Touted for weeks and formally unveiled at its event on Sept. 9, Apple finally introduced Apple Pay to the world.

The new mobile payment offering will be available for use in Oct. 2014 on iPhone 6 and iPhone 6 Plus, as well as Apple Watch in 2015. Apple Pay operates on near-field communication (NFC) technology, a chip called the Secure Element and Touch ID. To leverage the mobile payment platform, consumers must add their credit or debit card files to Passbook, which can be done with their phone’s camera or by manually entering the credit card information.

At launch, Apply Pay supports credit and debit cards from American Express, MasterCard, Visa, Bank of America, Capitol One, Chase, Citi and Wells Fargo. Moreover, the payment functionality will be available at all Apple retail stores in the U.S., as well as big-name retailers like Bloomingdale’s, Disney Store and Walt Disney World Resort, Duane Reade, Macy’s, McDonald’s, Sephora, Staples, Subway, Walgreens and Whole Foods Market.

“Security and privacy is at the core of Apple Pay. When you’re using Apple Pay in a store, restaurant or other merchant, cashiers will no longer see your name, credit card number or security code, helping to reduce the potential for fraud,” said Eddy Cue, Apple’s senior vice president of Internet Software and Services. “Apple doesn’t collect your purchase history, so we don’t know what you bought, where you bought it or how much you paid for it. And if your iPhone is lost or stolen, you can use Find My iPhone to quickly suspend payments from that device.”
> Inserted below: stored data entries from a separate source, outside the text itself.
/-- 41 R170, R176, 60 R400: whatever is supplied is returned and logged. A paired `P_CIC` gives the peer's latch; a fresh
request gives its kind in the low bits of the next value of `P_JB_STATUS` (log 26); else, and in the other bits, the value
the host laid ready first, which is used up. With nothing laid ready the value is free and the queue stays (log 6). That a
read by the CIC of a port it lacks is answered so too is the model's choice (DESIGN CHOICE, log 37). -/
def Obligations.PortReadSuppliesAndLogs : Prop :=
  ∀ (s : State) (p : Port), ∃ t, ∃ v : Nibble, exec (.portRead p) s = .next t ∧
    (t.eng s.active).ret = v.setWidth 8 ∧ Logged s.active [.read p v] s t ∧
    Unchanged (.ret s.active :: .log s.active :: portSupply) s t ∧
    (p = .cic → s.cfg.paired = true →
      v = (s.eng s.active.other).latch.cic ∧ Unchanged [.ret s.active, .log s.active] s t) ∧
    (∀ k, p = .jbStatus → s.kindDue = some k → decodeXkind v = k ∧ t.kindDue = none) ∧
    (∀ (before after : List (Port × Nibble)) (x : Nibble), (p = .cic → s.cfg.paired = false) →
      s.supply = before ++ (p, x) :: after → (∀ c ∈ before, c.1 ≠ p) →
      t.supply = before ++ after ∧ t.draws = s.draws ∧
      (if p = .jbStatus ∧ s.kindDue ≠ none then bitOf v 2 = bitOf x 2 ∧ bitOf v 3 = bitOf x 3
        else v = x ∧ t.kindDue = s.kindDue)) ∧
    ((∀ c ∈ s.supply, c.1 ≠ p) → t.supply = s.supply)

/-- 41 R177, R181: the link primitives in a single-engine model. `WriteBit` asserts data and clock and waits; a look that
finds the peer's clock releases, one that does not goes on. `ReadBit` probes, samples and releases. -/
def Obligations.LinkPrimitivesAlone : Prop :=
  (∀ (s : State) (v : Bool), ∃ t, exec (.writeBit v) s = .next t ∧
    (t.eng s.active).latch.cic = linkOut true v ∧ Logged s.active [.write .cic (linkOut true v)] s t ∧
    Continues s.active [.pos .ackWait] s t ∧
    Unchanged [.latch s.active .cic, .log s.active, .position s.active] s t) ∧
  (∀ s : State, s.cfg.paired = false → ∃ t, runTask (.pos .ackWait) s = .next t ∧
    ((peerClk (portRead s.active .cic s).1 = true ∧ (t.eng s.active).latch.cic = 0 ∧
      Logged s.active [.read .cic (portRead s.active .cic s).1, .write .cic 0] s t ∧
      Unchanged (.latch s.active .cic :: .log s.active :: portSupply) s t) ∨
     (peerClk (portRead s.active .cic s).1 = false ∧
      Logged s.active [.read .cic (portRead s.active .cic s).1] s t ∧ Continues s.active [.pos .ackWait] s t ∧
      Unchanged (.position s.active :: .log s.active :: portSupply) s t))) ∧
  (∀ s : State, s.cfg.paired = false → ∃ t, ∃ r : Nibble, exec .readBit s = .next t ∧
    (∀ (before after : List (Port × Nibble)) (x : Nibble), s.supply = before ++ (.cic, x) :: after →
      (∀ c ∈ before, c.1 ≠ .cic) → r = x ∧ t.supply = before ++ after) ∧
    (t.eng s.active).latch.cic = 0 ∧
    Logged s.active [.write .cic (linkOut true false), .read .cic r, .write .cic 0] s t ∧
    (t.eng s.active).C = bitOf r 0 ∧ (t.eng s.active).ret = (if bitOf r 0 then 1 else 0) ∧
    Unchanged (.latch s.active .cic :: .log s.active :: .carry s.active :: .ret s.active :: portSupply) s t)

/-- 41 R178, R179: a paired exchange is one joint transition, whichever engine takes the step: the reader is left with
the writer's bit, both latches are released, each engine has its events of R178 in their order, both primitives end. The
second clause asks nothing of the state of the two engines: that one which is halted, fatal or dead takes part is the
model's choice (DESIGN CHOICE, log 39). -/
def Obligations.PairedBitExchange : Prop :=
  (∀ (s : State) (w : Who) (v : Bool) (ks ls : List Task), s.cfg.paired = true → BothCanStep s →
    (s.eng w).cont = .pos .ackWait :: ks → (s.eng w).latch.cic = linkOut true v →
    (s.eng w.other).cont = .op .readBit :: ls →
    ∀ e : Who, ∃ t, engineStep e s = .next t ∧ (t.eng w.other).C = v ∧
      (t.eng w.other).ret = (if v then 1 else 0) ∧
      (t.eng w).latch.cic = 0 ∧ (t.eng w.other).latch.cic = 0 ∧
      Logged w [.read .cic (linkOut true false), .write .cic 0] s t ∧
      Logged w.other [.write .cic (linkOut true false), .read .cic (linkOut true v), .write .cic 0] s t ∧
      (t.eng w).cont = ks ∧ (t.eng w.other).cont = ls ∧ t.active = e ∧
      Unchanged [.latch w .cic, .latch w.other .cic, .log w, .log w.other, .position w, .position w.other,
        .carry w.other, .ret w.other, .active] s t) ∧
  (∀ (s : State) (v : Bool) (ks : List Task), s.cfg.paired = true →
    (s.eng s.active.other).cont = .pos .ackWait :: ks → (s.eng s.active.other).latch.cic = linkOut true v →
    ∃ t, exec .readBit s = .next t ∧ (t.eng s.active).C = v ∧ (t.eng s.active).ret = (if v then 1 else 0) ∧
      (t.eng s.active.other).cont = ks ∧ (t.eng s.active).latch.cic = 0 ∧
      (t.eng s.active.other).latch.cic = 0 ∧
      Logged s.active [.write .cic (linkOut true false), .read .cic (linkOut true v), .write .cic 0] s t ∧
      Logged s.active.other [.read .cic (linkOut true false), .write .cic 0] s t ∧
      Unchanged [.latch .pif .cic, .latch .cic .cic, .log .pif, .log .cic, .position s.active.other,
        .carry s.active, .ret s.active] s t)

/-- 41 R179, R180: a reader whose peer has not asserted is held, and so are two readers and two writers: the engine's turn
changes nothing. A writer whose peer is at neither takes ticks alone, whatever state the peer is in: each is one
`PortRead` that finds the peer's clock clear. -/
def Obligations.LinkHeldOrStuck : Prop :=
  (∀ (s : State) (w : Who) (ks : List Task), s.cfg.paired = true → BothCanStep s →
    (s.eng w).cont = .op .readBit :: ks → (s.eng w.other).cont.head? ≠ some (.pos .ackWait) →
    engineStep w s = .next { s with active := w }) ∧
  (∀ (s : State) (w : Who) (ks ls : List Task), s.cfg.paired = true → BothCanStep s →
    (s.eng w).cont = .pos .ackWait :: ks → (s.eng w.other).cont = .pos .ackWait :: ls →
    engineStep w s = .next { s with active := w }) ∧
  (∀ (s : State) (w : Who) (ks : List Task), s.cfg.paired = true →
    (w = .pif → s.pifPc ≠ .fatal ∧ s.halted = false) → (w = .cic → s.cicPc ≠ .dead) →
    (s.eng w).cont = .pos .ackWait :: ks → (s.eng w.other).cont.head? ≠ some (.op .readBit) →
    (s.eng w.other).cont.head? ≠ some (.pos .ackWait) → peerClk (s.eng w.other).latch.cic = false →
    ∃ t, engineStep w s = .next t ∧ Logged w [.read .cic (s.eng w.other).latch.cic] s t ∧ t.active = w ∧
      Unchanged [.log w, .active] s t)

/-- 30 R125, 41 R184 to R186: the longer link primitives are sequences of the shorter ones, bit 3 first, lowest address
first; a buffer of no nibbles does nothing. -/
def Obligations.NibbleAndBufferExpansions : Prop :=
  ∀ (s : State) (n : Nibble) (base : Addr) (k : Byte),
    (∃ t, exec .readNibble s = .next t ∧ Continues s.active [.op .readBit, .pos (.nibbleBits 3 0)] s t ∧
      Unchanged [.position s.active] s t) ∧
    (∃ t, exec (.writeNibble n) s = .next t ∧
      Continues s.active ((linkBits n).map fun b => .op (.writeBit b)) s t ∧ Unchanged [.position s.active] s t) ∧
    (∃ t, exec (.readBuf base k) s = .next t ∧ Unchanged [.position s.active] s t ∧
      Continues s.active (if k = 0 then [] else
        [.op .readNibble, .pos (.storeNibble base), .op (.readBuf (base + 1) (k - 1))]) s t) ∧
    (∃ t, exec (.writeBuf base k) s = .next t ∧ Unchanged [.position s.active] s t ∧
      Continues s.active (if k = 0 then [] else
        [.op (.writeNibble (readCell s.active base s)), .op (.writeBuf (base + 1) (k - 1))]) s t) ∧
    (∃ t, runTask (.pos (.storeNibble base)) s = .next t ∧ readCell s.active base t = retNibble s.active s ∧
      CellsUnchangedOutside s.active [base] s t ∧ Unchanged [.mem s.active] s t)

/-- 41 R184, R185 over a paired link: `WriteNibble(n)` against `ReadNibble` ends, for a schedule, with `n` read and `C` its
bit 0, four exchanges in each log, and both operations over. -/
def Obligations.NibbleCrossesTheLink : Prop :=
  ∀ (s : State) (w : Who) (n : Nibble) (ks ls : List Task), s.cfg.paired = true → BothCanStep s →
    (s.eng w).cont = .op (.writeNibble n) :: ks → (s.eng w.other).cont = .op .readNibble :: ls →
    ∃ (sched : List Who) (t : State), runSchedule sched s = .next t ∧ (t.eng w).cont = ks ∧
      (t.eng w.other).cont = ls ∧ (t.eng w.other).ret = n.setWidth 8 ∧ (t.eng w.other).C = bitOf n 0 ∧
      Logged w (writerEvents (linkBits n)) s t ∧ Logged w.other (readerEvents (linkBits n)) s t ∧
      (t.eng w).latch.cic = 0 ∧ (t.eng w.other).latch.cic = 0 ∧
      Unchanged [.latch w .cic, .latch w.other .cic, .log w, .log w.other, .position w, .position w.other,
        .carry w.other, .ret w.other, .active] s t

/-- 41 R186 over a paired link, a headline: `WriteBuf` of one engine against `ReadBuf` of the other moves the buffer: the
reader's cells become the writer's, lowest address first, every other cell of both memories stays. -/
def Obligations.BufferCrossesTheLink : Prop :=
  ∀ (s : State) (w : Who) (src dst : Addr) (n : Byte) (ks ls : List Task), s.cfg.paired = true → BothCanStep s →
    (s.eng w).cont = .op (.writeBuf src n) :: ks → (s.eng w.other).cont = .op (.readBuf dst n) :: ls →
    ∃ (sched : List Who) (t : State), runSchedule sched s = .next t ∧ (t.eng w).cont = ks ∧
      (t.eng w.other).cont = ls ∧
      (∀ i < n.toNat, readCell w.other (cellAt dst i) t = readCell w (cellAt src i) s) ∧
      CellsUnchangedOutside w.other (cellsFrom dst n.toNat) s t ∧
      Unchanged [.mem w.other, .latch w .cic, .latch w.other .cic, .log w, .log w.other, .position w,
        .position w.other, .carry w.other, .ret w.other, .active] s t

/-! ## PIF boot (42) -/

/-- 42 R200 to R202, R206 to R208: `PIF.Startup` idles the link, reads `T`, then `R`, judges the code, reads the seed, runs
two decode passes over the seed window, enables Interrupt A and opens the handshake. The registers, `C` among them, hold
any value when it is over (10 R31, R51). A seed window out of its range is the model's choice (DESIGN CHOICE, log 38). -/
def Obligations.StartupSequence : Prop :=
  (∀ s : State, ∃ t, exec .pifStartup s = .next t ∧ t.pif.latch.cic = 0 ∧ Logged .pif [.write .cic 0] s t ∧
    Continues .pif [.op .readBit, .pos .helloFirst] s t ∧
    Unchanged [.latch .pif .cic, .log .pif, .position .pif] s t) ∧
  (∀ s : State, ∃ t, runTask (.pos .helloFirst) s = .next t ∧
    Continues .pif [.op .readBit, .pos (.helloSecond (retBit .pif s))] s t ∧ Unchanged [.position .pif] s t) ∧
  (∀ (s : State) (T : Bool), ∃ t, runTask (.pos (.helloSecond T)) s = .next t ∧
    Continues .pif [.op (decodeHello T (retBit .pif s)), .op (.readBuf Config.seedBuf s.cfg.seedXferLen),
      .pos .seedReceived] s t ∧ Unchanged [.position .pif] s t) ∧
  (∀ s : State, ∃ t, runTask (.pos .seedReceived) s = .next t ∧
    readCells .pif (seedWin s.cfg) 16 t =
      decodeCells 0xF (decodeCells 0xF (readCells .pif (seedWin s.cfg) 16 s)) ∧
    CellsUnchangedOutside .pif (cellsFrom (seedWin s.cfg) 16) s t ∧
    t.pifLatch.inten = 1 ∧ Logged .pif [.write .inten 1] s t ∧ t.ie = true ∧ t.pifPc = .awaitLockout ∧
    Unchanged (.mem .pif :: .latch .pif .inten :: .log .pif :: .ie :: .pifPc :: .carry .pif :: scratchRegisters .pif) s t)

/-- 30 R113, 42 R203: a hello code of the console's region stores its type bit in `OSINFO`; one of the other region is
fatal at once. -/
def Obligations.HelloCodeJudged : Prop :=
  (decodeHello false false = .hello00 ∧ decodeHello false true = .hello01 ∧ decodeHello true false = .hello10 ∧
    decodeHello true true = .hello11) ∧
  ∀ (s : State) (T R : Bool),
    (s.cfg.regionPif = (if R then .pal else .ntsc) → ∃ t, exec (decodeHello T R) s = .next t ∧
      readCell .pif Config.osinfo t = (if T then 1 else 0) ∧
      CellsUnchangedOutside .pif [Config.osinfo] s t ∧ Unchanged [.mem .pif] s t) ∧
    (s.cfg.regionPif ≠ (if R then .pal else .ntsc) → ∃ t, exec (decodeHello T R) s = .next t ∧
      FatalRaised .regionMismatch s t)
It is important to note that when credit or debit cards are added to Apple Pay that the actual card numbers are not stored on the device. Rather, a unique device account number is assigned, encrypted and stores in the Secure Element on the iPhone or Apple Watch. Additionally, each transaction is authorized with a one-time unique number using the Device Account Number instead of a card’s security code to validate each transaction.

In addition to brick-and-mortar shops, consumers will be able to use Apple Pay in certain apps via Touch ID. This functionality will enable consumers to checkout with just a touch, allowing them to skip filling out long forms for shipping and billing information. At launch, Apple Pay will be available in apps for Groupon, Instacart, MLB.com, OpenTable, Panera, Sephora, Starbucks, Target, Tickets.com, Uber and Apple.

Although Apple hasn’t yet released information about how other retailers can offer Apple Pay in their brick-and-mortar stores, the first step for those who are interested is to get prepared by adopting NFC technology. Developers can also leverage Apple Pay APIs to get their apps ready for the new payment offering.